WORK TASK: Copy exactly the stretch of data below from the line with "(leAt b 0 8, leAt" through the line with "es.all (fun x", including both of those lines.

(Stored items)
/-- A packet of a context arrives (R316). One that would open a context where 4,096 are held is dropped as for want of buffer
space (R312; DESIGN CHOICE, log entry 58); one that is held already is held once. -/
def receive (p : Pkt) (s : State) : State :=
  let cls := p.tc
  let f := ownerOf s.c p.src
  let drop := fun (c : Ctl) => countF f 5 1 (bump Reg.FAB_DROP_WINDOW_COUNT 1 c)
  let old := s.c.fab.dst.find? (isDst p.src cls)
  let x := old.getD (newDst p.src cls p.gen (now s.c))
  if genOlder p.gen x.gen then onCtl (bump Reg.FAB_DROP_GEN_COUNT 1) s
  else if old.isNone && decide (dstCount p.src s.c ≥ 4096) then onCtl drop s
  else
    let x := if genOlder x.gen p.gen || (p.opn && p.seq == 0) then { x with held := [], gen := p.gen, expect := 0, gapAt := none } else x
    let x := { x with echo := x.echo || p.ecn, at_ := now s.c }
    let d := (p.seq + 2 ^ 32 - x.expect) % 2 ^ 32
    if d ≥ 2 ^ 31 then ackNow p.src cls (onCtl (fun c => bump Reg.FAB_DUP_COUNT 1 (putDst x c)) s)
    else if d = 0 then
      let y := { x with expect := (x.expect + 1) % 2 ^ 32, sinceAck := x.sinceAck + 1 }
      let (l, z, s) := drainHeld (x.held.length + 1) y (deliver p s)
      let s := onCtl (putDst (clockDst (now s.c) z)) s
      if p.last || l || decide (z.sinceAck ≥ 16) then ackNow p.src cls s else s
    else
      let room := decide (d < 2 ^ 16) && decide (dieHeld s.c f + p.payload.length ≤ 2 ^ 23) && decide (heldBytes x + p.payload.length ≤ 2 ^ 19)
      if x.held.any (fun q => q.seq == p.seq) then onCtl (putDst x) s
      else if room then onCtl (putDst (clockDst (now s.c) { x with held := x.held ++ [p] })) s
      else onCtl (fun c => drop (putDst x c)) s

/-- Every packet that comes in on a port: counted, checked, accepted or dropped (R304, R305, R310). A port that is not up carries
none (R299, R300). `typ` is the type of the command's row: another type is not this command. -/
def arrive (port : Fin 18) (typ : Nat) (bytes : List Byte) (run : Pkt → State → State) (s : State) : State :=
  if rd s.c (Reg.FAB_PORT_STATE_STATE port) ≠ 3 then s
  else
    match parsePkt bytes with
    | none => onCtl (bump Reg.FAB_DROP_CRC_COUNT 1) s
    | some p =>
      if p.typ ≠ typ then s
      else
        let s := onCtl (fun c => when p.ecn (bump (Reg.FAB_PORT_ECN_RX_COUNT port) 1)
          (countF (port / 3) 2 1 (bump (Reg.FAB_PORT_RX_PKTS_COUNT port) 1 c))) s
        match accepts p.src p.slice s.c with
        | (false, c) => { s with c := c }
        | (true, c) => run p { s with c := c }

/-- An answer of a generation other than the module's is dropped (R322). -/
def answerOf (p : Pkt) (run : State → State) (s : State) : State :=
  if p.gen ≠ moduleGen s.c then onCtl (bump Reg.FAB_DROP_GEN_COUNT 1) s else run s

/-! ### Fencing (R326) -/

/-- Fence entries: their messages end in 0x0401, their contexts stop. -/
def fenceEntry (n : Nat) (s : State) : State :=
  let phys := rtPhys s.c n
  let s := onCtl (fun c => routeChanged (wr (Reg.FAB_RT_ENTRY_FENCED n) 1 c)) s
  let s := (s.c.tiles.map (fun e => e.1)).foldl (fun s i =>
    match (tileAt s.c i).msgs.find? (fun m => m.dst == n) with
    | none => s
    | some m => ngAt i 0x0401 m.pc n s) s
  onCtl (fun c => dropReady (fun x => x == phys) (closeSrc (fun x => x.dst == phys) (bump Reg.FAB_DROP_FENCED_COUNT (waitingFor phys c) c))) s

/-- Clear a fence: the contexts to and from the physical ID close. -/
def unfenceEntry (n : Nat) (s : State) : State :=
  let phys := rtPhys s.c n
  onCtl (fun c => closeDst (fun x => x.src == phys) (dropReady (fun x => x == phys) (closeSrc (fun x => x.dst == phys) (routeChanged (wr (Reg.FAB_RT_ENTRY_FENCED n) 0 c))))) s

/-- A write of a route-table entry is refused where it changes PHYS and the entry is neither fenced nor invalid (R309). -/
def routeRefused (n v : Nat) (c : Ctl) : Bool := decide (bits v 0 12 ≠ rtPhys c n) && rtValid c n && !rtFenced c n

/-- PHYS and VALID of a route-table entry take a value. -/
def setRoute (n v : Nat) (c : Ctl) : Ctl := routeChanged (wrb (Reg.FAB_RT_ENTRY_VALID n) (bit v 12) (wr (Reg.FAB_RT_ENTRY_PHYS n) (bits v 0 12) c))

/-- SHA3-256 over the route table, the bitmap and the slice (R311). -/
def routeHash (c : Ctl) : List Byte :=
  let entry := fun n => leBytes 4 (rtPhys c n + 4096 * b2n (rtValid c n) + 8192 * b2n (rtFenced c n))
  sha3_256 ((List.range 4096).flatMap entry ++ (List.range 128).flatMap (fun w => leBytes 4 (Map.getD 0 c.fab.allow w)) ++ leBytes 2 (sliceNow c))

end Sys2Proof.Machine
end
* * *
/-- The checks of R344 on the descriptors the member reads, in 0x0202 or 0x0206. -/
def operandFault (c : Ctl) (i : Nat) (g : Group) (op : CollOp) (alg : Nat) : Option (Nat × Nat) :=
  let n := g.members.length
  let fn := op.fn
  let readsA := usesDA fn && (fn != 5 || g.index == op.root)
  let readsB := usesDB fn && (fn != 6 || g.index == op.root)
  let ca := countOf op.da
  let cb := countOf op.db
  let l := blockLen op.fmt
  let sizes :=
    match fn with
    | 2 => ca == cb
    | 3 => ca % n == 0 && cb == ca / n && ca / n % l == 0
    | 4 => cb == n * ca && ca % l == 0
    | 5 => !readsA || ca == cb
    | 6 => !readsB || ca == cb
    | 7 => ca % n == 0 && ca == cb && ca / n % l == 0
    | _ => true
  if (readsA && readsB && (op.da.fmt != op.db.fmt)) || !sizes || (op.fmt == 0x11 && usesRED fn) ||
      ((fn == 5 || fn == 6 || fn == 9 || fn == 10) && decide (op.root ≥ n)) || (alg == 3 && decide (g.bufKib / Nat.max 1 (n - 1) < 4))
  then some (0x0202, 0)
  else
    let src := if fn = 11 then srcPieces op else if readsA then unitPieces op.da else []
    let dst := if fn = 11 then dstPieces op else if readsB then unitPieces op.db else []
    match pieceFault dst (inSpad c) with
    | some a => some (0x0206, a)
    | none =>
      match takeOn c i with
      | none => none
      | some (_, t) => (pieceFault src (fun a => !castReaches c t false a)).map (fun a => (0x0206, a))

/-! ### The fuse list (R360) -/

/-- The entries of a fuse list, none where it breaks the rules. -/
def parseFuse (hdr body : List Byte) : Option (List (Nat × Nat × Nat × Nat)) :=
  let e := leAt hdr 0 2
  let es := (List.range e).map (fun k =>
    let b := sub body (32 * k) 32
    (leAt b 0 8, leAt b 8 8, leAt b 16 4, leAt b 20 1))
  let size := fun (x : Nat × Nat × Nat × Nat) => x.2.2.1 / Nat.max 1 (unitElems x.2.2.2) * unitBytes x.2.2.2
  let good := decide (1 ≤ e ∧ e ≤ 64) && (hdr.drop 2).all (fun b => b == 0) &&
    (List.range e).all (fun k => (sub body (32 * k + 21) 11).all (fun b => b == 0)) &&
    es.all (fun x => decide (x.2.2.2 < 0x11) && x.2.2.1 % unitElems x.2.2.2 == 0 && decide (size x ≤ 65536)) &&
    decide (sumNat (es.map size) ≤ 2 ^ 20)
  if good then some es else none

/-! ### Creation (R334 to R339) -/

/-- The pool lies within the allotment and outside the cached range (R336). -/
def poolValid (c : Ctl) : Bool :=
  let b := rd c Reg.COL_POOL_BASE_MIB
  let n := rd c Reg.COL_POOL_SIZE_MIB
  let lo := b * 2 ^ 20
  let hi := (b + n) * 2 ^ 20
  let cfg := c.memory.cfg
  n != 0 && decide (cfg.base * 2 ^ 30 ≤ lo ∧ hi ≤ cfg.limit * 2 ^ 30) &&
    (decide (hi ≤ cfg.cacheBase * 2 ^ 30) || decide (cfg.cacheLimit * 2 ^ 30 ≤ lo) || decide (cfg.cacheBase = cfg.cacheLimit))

PROBLEM SOLUTION:
    (leAt b 0 8, leAt b 8 8, leAt b 16 4, leAt b 20 1))
  let size := fun (x : Nat × Nat × Nat × Nat) => x.2.2.1 / Nat.max 1 (unitElems x.2.2.2) * unitBytes x.2.2.2
  let good := decide (1 ≤ e ∧ e ≤ 64) && (hdr.drop 2).all (fun b => b == 0) &&
    (List.range e).all (fun k => (sub body (32 * k + 21) 11).all (fun b => b == 0)) &&
    es.all (fun x => decide (x.2.2.2 < 0x11) && x.2.2.1 % unitElems x.2.2.2 == 0 && decide (size x ≤ 65536)) &&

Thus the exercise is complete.